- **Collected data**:
————————

-- ==== Sys2Proof/Machine/Time.lean ====
section
/-!
DEFINITION. The root PLL and its reference (02 R35, R36, R41, R42), the PTP servo (R61 to R65), genlock (R66, R67) and pairing (R68 to
R70).
-/
namespace Sys2Proof.Machine

def modTime (s : State) (f : TimeUnit → TimeUnit) : State := { s with time := f s.time }

/-! ### The root PLL -/

/-- ROOT_PLL_LOCK: GTS starts at zero, and every count that begins with it (R41, R42). -/
def execRootPllLock (s : State) : Out :=
  act true (whenD (s.hub.state == .powering && !s.time.locked) fun s =>
    modTime (zeroCounts s) fun t => { t with locked := true, refPresent := true, holdover := false, epoch := t.epoch + 1, mt := 0, rate := 0 })
    s

/-- REF_LOSS: a loss that is detected starts the holdover; one that ends before leaves no trace (R35). -/
def execRefLoss (detected : Bool) (s : State) : Out :=
  act true (whenD (detected && s.time.locked && !s.time.holdover) fun s =>
    modTime s fun t => { t with holdover := true, refPresent := false, lostAt := s.gts }) s

/-- Ticks of the longest holdover, 1 ms (R35). -/
def holdTicks : Nat := 400000

/-- REF_RETURN: inside 1 ms the PLL relocks without a phase step; a detected loss has been survived and counts (R35). -/
def execRefReturn (s : State) : Out :=
  act true (whenD (s.time.locked && !(s.time.holdover && decide (s.time.lostAt + holdTicks < s.gts))) fun s => modTime s fun t => { t with
    holdover := false, refPresent := true, refLoss := if t.holdover then min 0xFF (t.refLoss + 1) else t.refLoss }) s

/-- HOLDOVER_EXPIRY: the reference has been absent for longer than 1 ms: the root PLL has failed (R36, 16 R555). -/
def execHoldoverExpiry (s : State) : Out :=
  act true (whenD (s.time.locked && s.time.holdover && decide (s.time.lostAt + holdTicks < s.gts) && (s.serving || starting s))
    fun s => enterFailed s 3 12 0 13) s

/-! ### PTP -/

/-- 200 ppm and 0.2 ppm in units of 2^-40 (R60, R63). -/
def ppm200 : Int := 219902325
def ppm02 : Nat := 219902

def msecond : Int := 10 ^ 6 * 2 ^ 41
def usecond : Int := 10 ^ 3 * 2 ^ 41

/-- Set ρ within R60; in LOCKED and HOLDOVER the changes of any one second stay within 0.2 ppm (R63). -/
def steer (s : State) (d : Int) : State :=
  let v := s.time.servo
  let recent := v.changes.filter fun e => decide (s.gts < e.1 + tickRate)
  let room : Int := if v.state = 1 then 2 * ppm200 else ((ppm02 - (recent.map Prod.snd).sum : Nat) : Int)
  let d := max (-room) (min room d)
  let r := max (-ppm200) (min ppm200 (s.time.rate + d))
  let used := (r - s.time.rate).natAbs
  modTime s fun t => { t with rate := r, servo := { v with changes := if used = 0 then recent else (s.gts, used) :: recent } }

/-- A step of media time with its two records (R64); flows re-derive their next edges (12 R430). A step over a second boundary is no
rollover and captures no pair (log entry 77). -/
def stepMedia (s : State) (offset : Int) : State :=
  let rec_ := fun (s : State) (which : Nat) =>
    record s 0x01 512 0xFFF (payload [(mtSecs s.time.mt, 80), (mtNanos s.time.mt, 50), (which, 49)]) [] true
  let s := rec_ s 0
  let s := modTime s fun t => { t with mt := (t.mt - offset).toNat, stepCount := min 0xFF (t.stepCount + 1) }
  reEdge (rec_ s 1)

/-- The offset in ns as its register holds it (R71), a fraction rounded down (log entry 78). -/
def offsetNs (o : Int) : Int := max (-(2 ^ 31 - 1)) (min (2 ^ 31 - 1) (o / 2 ^ 41))

/-- The servo takes an offset (R62). -/
def servo (s : State) (o : Int) (rateStep : Int) : State :=
  let v := s.time.servo
  let small := decide (o.natAbs < usecond.natAbs)
  let big := decide (msecond.natAbs < o.natAbs)
  let s := modTime s fun t => { t with ptpOffset := offsetNs o }
  let set := fun (s : State) (st good bad : Nat) => modTime s fun t => { t with servo := { t.servo with state := st, good, bad } }
  match v.state with
  | 0 => let s := set s 1 0 0; if big then stepMedia s o else steer s rateStep
  | 1 =>
    if small && v.good + 1 == 16 then steer (set s 2 0 0) rateStep
    else steer (set s 1 (if small then v.good + 1 else 0) 0) rateStep
  | 2 =>
    if big && v.bad + 1 == 4 then stepMedia (set s 1 0 0) o
    else steer (set s 2 0 (if big then v.bad + 1 else 0)) rateStep
  | _ =>
    if small then steer (set s 2 0 0) rateStep
    else let s := set s 1 0 0; if big then stepMedia s o else steer s rateStep

/-- A Sync of the selected master with its origin time: offset once the delay is known, and a Delay_Req (R61, R62). Receive and
transmit times carry the image's latency corrections. -/
def takeSync (s : State) (origin : Int) (received : Int) (rateStep : Int) : State :=
  let v := s.time.servo
  let s := modTime s fun t => { t with servo := { t.servo with lastSync := t.watch, syncPend := none, lastT := some (origin, received) } }
  let s := match v.delay with
    | none => s
    | some d => servo s (received - origin - d) rateStep
  let q := (v.seq + 1) % 65536
  let sent : Int := s.time.mt + s.img.txLat * 2 ^ 41
  let s := modTime s fun t => { t with servo := { t.servo with seq := q, delayReq := some (q, sent) } }
  s.emit (.ethernet (bits s.img.ptpCfg.toNat 0 3) (leBytes 1 1 ++ leBytes 2 q ++ leBytes 16 sent.toNat))

/-- The port that carries PTP is ON and the message is of the image's domain. -/
def ptpHears (s : State) (domain : Byte) : Bool :=
  s.serving && ptpOn s && timeSource s != 0 && (s.port (24 + bits s.img.ptpCfg.toNat 0 3)).st == .on &&
  domain.toNat == bits s.img.ptpCfg.toNat 16 8

def ofMaster (s : State) (clock : DWord) : Bool := s.time.servo.master == some clock

def logOk (n : Int) : Bool := decide (-7 ≤ n) && decide (n ≤ 1)

/-- The synchronization metadata of a message goes to the frame engine (R61). -/
def passTlv (s : State) (tlv : List Byte) : State := if tlv = [] then s else { s with frm := { s.frm with tlv } }

/-- PTP_SYNC: one-step, or two-step with a Follow_Up to come (R61). -/
def execPtpSync (msg : SyncMsg) (s : State) : Out :=
  act true (whenD (ptpHears s msg.domain && ofMaster s msg.clock && logOk msg.logInterval) fun s =>
    let received : Int := s.time.mt - s.img.rxLat * 2 ^ 41
    let s := passTlv s msg.tlv
    if msg.twoStep then
      modTime s fun t => { t with servo := { t.servo with syncPend := some (msg.seq, received), lastSync := t.watch } }
    else takeSync s msg.origin received msg.rateStep) s

/-- PTP_FOLLOW_UP: the origin time of the two-step Sync with its sequence number. -/
def execPtpFollowUp (msg : SyncMsg) (s : State) : Out :=
  act true (whenD (ptpHears s msg.domain && ofMaster s msg.clock) fun s =>
    match s.time.servo.syncPend with
    | none => s
    | some (q, received) =>
      if q != msg.seq then s else
      let s := passTlv s msg.tlv
      takeSync s msg.origin received msg.rateStep) s

/-- PTP_DELAY_RESP: the mean path delay, end to end (R61). -/
def execPtpDelayResp (msg : DelayResp) (s : State) : Out :=
  act true (whenD (ptpHears s msg.domain && ofMaster s msg.clock) fun s =>
    match s.time.servo.delayReq, s.time.servo.lastT with
    | some (q, sent), some (origin, received) =>
      if q != msg.seq then s else
      modTime s fun t => { t with servo := { t.servo with
        delayReq := none, delay := some (((received - origin) + ((msg.receive : Int) - sent)) / 2) } }
    | _, _ => s) s

/-- The numbers the default data set comparison takes in turn. -/
def masterKey (m : Master) : List Nat :=
  [m.prio1.toNat, m.cls.toNat, m.accuracy.toNat, m.variance.toNat, m.prio2.toNat, m.clockId.toNat, m.steps.toNat]

/-- The best of the foreign masters. -/
def bestMaster : List Master → Option Master
  | [] => none
  | m :: l =>
    match bestMaster l with
    | none => some m
    | some b => if keyLt (masterKey b) (masterKey m) then some b else some m

/-- PTP_ANNOUNCE: the foreign master is noted, at most 8, and the best is selected (R61). A change of master forgets the delay. -/
def execPtpAnnounce (msg : Announce) (s : State) : Out :=
  act true (whenD (ptpHears s msg.domain) fun s =>
    let m : Master := { clockId := msg.clock, prio1 := msg.prio1, cls := msg.cls, accuracy := msg.accuracy, variance := msg.variance
                        prio2 := msg.prio2, steps := msg.steps }
    let v := s.time.servo
    let rest := v.foreign.filter fun x => x.clockId != m.clockId
    let foreign := if rest.length < 8 then rest ++ [m] else rest
    let best := (bestMaster foreign).map Master.clockId
    let v := { v with foreign, master := best }
    let v := if best = s.time.servo.master then v else
      { v with delay := none, good := 0, bad := 0, syncPend := none, delayReq := none, lastT := none, lastSync := s.time.watch }
    modTime s fun t => { t with servo := v }) s

/-- PTP_SYNC_TIMEOUT: no valid Sync for one second: ρ is held (R62). -/
def execPtpSyncTimeout (s : State) : Out :=
  act true (whenD (s.serving && (s.time.servo.state == 1 || s.time.servo.state == 2) &&
      decide (s.time.servo.lastSync + tickRate ≤ s.watch)) fun s =>
    modTime s fun t => { t with servo := { t.servo with state := 3, good := 0, bad := 0 } }) s

/-! ### Genlock and pairing -/

/-- A rollover or a genlock edge captures its tick; triggers of one tick make one capture (R68). -/
def capturePair (s : State) : State :=
  modTime s fun t => { t with pairDue := some (t.pairDue.getD (t.gts, t.mt)) }

/-- Spacings of stamps, latest first. -/
def spacings : List Nat → List Nat
  | a :: b :: l => (a - b) :: spacings (b :: l)
  | _ => []

/-- Every spacing lies within ±0.1 % of the mean of `n` spacings that sum to `sum`. -/
def steady (l : List Nat) : Bool :=
  let n := l.length
  let sum := l.sum
  l.all fun d => decide (1000 * (d * n - sum) ≤ sum) && decide (1000 * (sum - d * n) ≤ sum)

/-- GENLOCK_EDGE (R66, R67); an edge less than 400 ticks after the one before is a glitch (20 R662). -/
def execGenlockEdge (s : State) : Out :=
  act true (whenD (s.serving && s.time.locked) fun s =>
    let g := s.time.gen
    if g.edges != [] && decide (s.gts < g.edges.headD 0 + 400) then s else
    let edges := (s.gts :: g.edges).take 16
    let d := spacings edges
    let full := edges.length == 16
    let g := { g with
      gts := s.time.gts, last := s.watch, edges
      present := g.present || (full && steady d)
      period := if full then BitVec.ofNat 32 (d.sum / 15) else g.period }
    let s := modTime s fun t => { t with gen := g }
    if s.time.onGenlock then capturePair s else s) s

/-- GENLOCK_TIMEOUT: no edge within twice the mean spacing (R67). -/
def execGenlockTimeout (s : State) : Out :=
  act true (whenD (s.serving && s.time.gen.present && decide (s.time.gen.last + 2 * s.time.gen.period.toNat < s.watch)) fun s =>
    modTime s fun t => { t with gen := { t.gen with present := false, edges := [] } }) s

/-- MEDIA_SECOND_ROLLOVER: the seconds count rolled over in this tick (R68). -/
def execMediaSecondRollover (s : State) : Out :=
  act true (whenD (s.time.locked && s.time.onSecond && decide (mtSecs (s.time.mt - mtStep s) ≠ mtSecs s.time.mt)) capturePair) s

/-- TIM_PAIR_CAPTURE: a write of 1 to CAPTURE captures in the next tick (R68). -/
def execTimPairCapture (s : State) : Out :=
  act true (whenD (hostUp s) fun s => modTime s fun t => { t with capture := true }) s

/-- TIM_MT_NS_READ: reads the nanoseconds and latches the seconds (R70). -/
def execTimMtNsRead (s : State) : Out :=
  act true (whenD (hostUp s) fun s =>
    (modTime s fun t => { t with mtSecLatch := BitVec.ofNat 48 (mtSecs t.mt) }).emit (.readData (BitVec.ofNat 64 (mtNanos s.time.mt)))) s

end Sys2Proof.Machine
end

————————

Retype only this portion of the data above: the line containing "let g := s.time.gen", the line containing "t.gen with present", and all lines between them, exactly.

    let g := s.time.gen
    if g.edges != [] && decide (s.gts < g.edges.headD 0 + 400) then s else
    let edges := (s.gts :: g.edges).take 16
    let d := spacings edges
    let full := edges.length == 16
    let g := { g with
      gts := s.time.gts, last := s.watch, edges
      present := g.present || (full && steady d)
      period := if full then BitVec.ofNat 32 (d.sum / 15) else g.period }
    let s := modTime s fun t => { t with gen := g }
    if s.time.onGenlock then capturePair s else s) s

/-- GENLOCK_TIMEOUT: no edge within twice the mean spacing (R67). -/
def execGenlockTimeout (s : State) : Out :=
  act true (whenD (s.serving && s.time.gen.present && decide (s.time.gen.last + 2 * s.time.gen.period.toNat < s.watch)) fun s =>
    modTime s fun t => { t with gen := { t.gen with present := false, edges := [] } }) s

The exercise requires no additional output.